**Assignment**
Work through the entries below and show every line in which "Function" is found.

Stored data
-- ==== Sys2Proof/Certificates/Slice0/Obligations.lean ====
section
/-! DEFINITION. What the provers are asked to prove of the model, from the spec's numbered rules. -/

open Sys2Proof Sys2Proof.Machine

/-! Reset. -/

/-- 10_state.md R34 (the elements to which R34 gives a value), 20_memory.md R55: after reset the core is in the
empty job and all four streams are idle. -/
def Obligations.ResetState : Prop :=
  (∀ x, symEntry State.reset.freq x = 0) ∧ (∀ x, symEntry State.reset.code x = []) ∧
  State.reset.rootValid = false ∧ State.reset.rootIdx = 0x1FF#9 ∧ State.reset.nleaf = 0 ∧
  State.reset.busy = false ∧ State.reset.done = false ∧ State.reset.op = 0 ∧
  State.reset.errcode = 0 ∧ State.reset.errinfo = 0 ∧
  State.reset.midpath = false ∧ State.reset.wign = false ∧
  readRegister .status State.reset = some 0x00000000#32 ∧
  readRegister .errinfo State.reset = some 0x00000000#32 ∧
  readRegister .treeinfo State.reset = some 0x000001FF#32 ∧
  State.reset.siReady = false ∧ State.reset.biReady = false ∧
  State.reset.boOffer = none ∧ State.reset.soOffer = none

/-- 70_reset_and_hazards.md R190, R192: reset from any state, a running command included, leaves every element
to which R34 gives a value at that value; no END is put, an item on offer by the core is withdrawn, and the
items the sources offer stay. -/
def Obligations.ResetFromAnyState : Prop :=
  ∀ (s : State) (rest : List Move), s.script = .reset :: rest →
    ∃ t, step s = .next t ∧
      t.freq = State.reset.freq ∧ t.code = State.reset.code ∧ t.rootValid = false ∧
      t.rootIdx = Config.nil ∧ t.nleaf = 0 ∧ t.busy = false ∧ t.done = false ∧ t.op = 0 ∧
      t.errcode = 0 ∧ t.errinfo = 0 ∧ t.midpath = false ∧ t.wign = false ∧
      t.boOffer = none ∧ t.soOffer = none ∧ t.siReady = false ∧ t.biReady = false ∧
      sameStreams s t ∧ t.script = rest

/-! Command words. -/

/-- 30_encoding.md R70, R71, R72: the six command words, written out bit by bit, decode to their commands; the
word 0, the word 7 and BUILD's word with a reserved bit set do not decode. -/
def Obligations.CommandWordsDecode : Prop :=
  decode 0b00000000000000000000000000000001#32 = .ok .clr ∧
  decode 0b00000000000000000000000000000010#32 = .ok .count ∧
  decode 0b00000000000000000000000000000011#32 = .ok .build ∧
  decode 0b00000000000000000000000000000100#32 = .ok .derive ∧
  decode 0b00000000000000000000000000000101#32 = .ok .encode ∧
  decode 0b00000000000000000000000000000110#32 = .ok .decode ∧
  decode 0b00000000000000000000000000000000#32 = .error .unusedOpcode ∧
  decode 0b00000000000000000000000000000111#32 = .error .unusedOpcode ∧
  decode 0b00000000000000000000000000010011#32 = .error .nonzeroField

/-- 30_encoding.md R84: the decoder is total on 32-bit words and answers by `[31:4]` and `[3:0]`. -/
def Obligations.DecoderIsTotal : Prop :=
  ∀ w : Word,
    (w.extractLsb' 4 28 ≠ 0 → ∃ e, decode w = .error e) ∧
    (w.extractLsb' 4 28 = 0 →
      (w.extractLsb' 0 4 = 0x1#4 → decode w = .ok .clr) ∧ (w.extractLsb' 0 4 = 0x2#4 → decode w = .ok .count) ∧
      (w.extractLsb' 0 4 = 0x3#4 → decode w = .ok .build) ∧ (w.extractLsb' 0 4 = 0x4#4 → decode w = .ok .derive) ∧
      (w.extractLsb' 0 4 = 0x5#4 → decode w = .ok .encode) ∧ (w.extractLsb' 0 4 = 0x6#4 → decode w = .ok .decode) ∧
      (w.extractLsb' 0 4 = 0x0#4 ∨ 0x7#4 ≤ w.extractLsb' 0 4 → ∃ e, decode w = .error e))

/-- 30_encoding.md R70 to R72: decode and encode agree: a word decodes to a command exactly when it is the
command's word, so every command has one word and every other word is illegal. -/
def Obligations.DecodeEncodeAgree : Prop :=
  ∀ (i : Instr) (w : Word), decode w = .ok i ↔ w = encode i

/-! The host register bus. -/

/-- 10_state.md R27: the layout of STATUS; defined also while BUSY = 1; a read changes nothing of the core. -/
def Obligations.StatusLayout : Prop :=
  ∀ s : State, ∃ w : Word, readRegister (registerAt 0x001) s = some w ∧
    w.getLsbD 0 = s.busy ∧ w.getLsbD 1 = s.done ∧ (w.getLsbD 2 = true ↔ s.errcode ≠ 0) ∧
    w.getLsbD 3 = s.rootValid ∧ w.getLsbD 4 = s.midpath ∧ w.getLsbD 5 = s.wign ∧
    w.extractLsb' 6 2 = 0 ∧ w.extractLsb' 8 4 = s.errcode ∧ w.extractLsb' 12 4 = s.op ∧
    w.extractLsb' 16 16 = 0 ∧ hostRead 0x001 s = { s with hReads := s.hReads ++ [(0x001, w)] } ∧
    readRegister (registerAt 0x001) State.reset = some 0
---
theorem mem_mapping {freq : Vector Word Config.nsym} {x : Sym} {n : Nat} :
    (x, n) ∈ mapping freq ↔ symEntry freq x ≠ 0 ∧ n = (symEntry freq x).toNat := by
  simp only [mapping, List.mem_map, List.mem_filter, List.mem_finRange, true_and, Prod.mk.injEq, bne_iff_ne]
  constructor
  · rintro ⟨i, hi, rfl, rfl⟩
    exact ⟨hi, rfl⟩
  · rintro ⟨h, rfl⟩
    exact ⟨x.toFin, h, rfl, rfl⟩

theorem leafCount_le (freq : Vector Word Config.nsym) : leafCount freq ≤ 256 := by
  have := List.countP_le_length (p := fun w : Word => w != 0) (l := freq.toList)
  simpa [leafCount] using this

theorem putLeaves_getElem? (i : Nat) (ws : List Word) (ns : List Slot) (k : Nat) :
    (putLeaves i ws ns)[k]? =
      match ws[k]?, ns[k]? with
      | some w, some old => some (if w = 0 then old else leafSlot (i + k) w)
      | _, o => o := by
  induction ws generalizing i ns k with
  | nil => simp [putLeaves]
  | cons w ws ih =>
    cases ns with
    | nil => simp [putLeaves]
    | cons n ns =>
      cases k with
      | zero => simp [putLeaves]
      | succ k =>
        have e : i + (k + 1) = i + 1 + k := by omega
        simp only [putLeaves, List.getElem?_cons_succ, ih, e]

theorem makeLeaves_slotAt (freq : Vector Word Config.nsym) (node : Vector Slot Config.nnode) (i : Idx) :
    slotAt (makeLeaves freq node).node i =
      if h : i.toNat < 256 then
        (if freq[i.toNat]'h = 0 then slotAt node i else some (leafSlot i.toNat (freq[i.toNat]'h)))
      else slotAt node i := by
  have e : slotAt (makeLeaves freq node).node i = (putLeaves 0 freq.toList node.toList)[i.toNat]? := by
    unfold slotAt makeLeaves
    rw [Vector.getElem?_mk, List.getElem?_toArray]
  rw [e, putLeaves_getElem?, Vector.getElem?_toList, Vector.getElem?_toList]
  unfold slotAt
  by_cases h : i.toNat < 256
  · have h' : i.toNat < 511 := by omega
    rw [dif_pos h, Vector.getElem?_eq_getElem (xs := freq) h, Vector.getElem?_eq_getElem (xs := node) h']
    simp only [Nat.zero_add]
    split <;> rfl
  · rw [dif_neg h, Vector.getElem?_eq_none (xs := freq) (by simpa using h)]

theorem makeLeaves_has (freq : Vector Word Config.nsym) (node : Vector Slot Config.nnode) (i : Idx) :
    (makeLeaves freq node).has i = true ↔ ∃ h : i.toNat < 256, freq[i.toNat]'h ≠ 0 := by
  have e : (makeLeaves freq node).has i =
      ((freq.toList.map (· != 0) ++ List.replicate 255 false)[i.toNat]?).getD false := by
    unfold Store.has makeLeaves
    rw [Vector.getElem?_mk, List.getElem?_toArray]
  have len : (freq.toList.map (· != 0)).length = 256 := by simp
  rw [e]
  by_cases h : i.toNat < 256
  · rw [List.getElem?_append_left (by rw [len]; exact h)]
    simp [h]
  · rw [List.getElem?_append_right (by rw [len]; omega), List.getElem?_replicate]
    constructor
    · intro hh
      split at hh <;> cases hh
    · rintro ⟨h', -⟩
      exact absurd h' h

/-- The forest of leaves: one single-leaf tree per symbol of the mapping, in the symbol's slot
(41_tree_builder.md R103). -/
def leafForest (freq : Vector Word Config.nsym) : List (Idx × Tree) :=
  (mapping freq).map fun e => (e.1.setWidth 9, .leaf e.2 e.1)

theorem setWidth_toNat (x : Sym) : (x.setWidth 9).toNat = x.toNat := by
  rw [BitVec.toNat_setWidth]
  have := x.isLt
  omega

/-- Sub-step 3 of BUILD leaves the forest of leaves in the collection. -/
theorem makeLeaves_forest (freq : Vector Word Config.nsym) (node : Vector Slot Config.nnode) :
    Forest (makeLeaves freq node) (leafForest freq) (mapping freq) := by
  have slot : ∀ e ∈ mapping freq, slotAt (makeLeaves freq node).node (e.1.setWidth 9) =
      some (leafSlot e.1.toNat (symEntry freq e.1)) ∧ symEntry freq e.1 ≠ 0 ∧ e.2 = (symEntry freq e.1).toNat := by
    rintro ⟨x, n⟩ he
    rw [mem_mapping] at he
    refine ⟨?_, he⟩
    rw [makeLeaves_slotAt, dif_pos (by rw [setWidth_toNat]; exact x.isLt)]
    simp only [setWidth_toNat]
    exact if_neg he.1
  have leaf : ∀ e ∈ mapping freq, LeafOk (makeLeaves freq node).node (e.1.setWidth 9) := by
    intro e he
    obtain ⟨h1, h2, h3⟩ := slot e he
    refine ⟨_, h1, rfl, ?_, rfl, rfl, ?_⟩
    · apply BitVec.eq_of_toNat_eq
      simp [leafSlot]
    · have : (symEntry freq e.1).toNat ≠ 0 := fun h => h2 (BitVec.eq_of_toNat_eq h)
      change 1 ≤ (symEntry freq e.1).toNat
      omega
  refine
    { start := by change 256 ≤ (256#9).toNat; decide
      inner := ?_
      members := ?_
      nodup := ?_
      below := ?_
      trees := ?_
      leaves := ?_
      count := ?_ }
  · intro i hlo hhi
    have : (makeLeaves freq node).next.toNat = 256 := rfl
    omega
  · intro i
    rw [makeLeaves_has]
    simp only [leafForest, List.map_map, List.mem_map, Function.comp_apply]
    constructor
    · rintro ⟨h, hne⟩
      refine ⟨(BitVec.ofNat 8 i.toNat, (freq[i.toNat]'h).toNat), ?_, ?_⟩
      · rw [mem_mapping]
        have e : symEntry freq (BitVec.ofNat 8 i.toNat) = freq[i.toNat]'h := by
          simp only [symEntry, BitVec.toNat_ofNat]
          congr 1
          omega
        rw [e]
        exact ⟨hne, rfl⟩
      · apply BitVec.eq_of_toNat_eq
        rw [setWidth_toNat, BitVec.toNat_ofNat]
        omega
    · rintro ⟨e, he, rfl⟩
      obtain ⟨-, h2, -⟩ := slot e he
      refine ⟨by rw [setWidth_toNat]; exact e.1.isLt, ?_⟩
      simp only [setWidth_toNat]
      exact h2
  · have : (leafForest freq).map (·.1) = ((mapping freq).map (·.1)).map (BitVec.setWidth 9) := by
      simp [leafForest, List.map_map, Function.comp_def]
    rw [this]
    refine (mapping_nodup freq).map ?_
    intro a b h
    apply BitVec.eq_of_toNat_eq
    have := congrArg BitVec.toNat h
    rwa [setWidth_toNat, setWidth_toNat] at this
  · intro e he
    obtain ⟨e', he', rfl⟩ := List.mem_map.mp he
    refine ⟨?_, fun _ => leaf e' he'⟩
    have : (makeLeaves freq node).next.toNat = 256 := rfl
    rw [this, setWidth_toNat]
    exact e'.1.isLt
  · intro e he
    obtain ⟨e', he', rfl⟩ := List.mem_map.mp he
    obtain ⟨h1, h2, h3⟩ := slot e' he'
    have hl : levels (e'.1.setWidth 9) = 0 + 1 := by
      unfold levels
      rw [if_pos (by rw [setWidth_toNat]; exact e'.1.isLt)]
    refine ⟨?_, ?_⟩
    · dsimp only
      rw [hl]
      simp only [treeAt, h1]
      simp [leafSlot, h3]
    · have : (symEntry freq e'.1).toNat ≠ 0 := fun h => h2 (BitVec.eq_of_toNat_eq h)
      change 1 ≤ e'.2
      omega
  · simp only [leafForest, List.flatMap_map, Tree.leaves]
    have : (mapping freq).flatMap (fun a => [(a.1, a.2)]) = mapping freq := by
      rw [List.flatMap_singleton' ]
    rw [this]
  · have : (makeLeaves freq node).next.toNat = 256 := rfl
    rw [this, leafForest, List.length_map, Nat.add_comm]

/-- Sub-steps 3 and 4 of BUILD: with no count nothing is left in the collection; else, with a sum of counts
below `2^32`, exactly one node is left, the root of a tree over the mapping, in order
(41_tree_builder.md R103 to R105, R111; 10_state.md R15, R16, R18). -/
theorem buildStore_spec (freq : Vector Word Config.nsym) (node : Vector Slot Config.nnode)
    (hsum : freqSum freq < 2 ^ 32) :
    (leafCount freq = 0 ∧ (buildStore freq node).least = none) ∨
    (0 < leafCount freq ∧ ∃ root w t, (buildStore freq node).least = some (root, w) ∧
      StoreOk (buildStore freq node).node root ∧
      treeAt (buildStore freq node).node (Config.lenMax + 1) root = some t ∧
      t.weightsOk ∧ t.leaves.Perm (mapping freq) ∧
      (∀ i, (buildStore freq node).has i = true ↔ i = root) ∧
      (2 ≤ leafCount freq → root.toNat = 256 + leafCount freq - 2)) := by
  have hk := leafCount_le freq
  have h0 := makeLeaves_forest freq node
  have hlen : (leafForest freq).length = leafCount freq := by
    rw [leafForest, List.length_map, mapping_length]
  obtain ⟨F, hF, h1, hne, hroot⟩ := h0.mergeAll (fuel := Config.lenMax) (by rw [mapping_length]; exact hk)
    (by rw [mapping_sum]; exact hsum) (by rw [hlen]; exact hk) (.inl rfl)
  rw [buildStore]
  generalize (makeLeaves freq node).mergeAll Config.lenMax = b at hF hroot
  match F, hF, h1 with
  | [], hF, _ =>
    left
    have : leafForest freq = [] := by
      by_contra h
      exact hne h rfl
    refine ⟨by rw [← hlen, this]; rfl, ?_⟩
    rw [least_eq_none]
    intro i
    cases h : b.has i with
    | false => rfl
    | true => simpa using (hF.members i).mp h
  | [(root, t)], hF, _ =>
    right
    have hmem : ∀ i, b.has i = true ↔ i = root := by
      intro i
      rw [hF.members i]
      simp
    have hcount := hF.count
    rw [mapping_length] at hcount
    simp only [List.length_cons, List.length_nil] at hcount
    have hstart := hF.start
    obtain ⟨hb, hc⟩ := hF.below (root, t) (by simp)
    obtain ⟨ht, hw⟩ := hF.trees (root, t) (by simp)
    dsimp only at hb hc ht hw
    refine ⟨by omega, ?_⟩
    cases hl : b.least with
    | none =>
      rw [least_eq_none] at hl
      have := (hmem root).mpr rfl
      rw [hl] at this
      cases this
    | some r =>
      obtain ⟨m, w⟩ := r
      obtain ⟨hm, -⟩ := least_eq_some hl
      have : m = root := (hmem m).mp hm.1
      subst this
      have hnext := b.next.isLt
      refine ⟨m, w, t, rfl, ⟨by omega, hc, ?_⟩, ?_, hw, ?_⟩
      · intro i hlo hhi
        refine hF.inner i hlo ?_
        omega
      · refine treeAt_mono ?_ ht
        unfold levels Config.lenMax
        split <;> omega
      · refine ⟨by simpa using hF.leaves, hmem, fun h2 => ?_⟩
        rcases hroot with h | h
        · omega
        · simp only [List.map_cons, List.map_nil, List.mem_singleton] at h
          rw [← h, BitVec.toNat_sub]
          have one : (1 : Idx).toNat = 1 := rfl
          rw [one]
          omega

**Solved exercise**
    simp only [leafForest, List.map_map, List.mem_map, Function.comp_apply]
      simp [leafForest, List.map_map, Function.comp_def]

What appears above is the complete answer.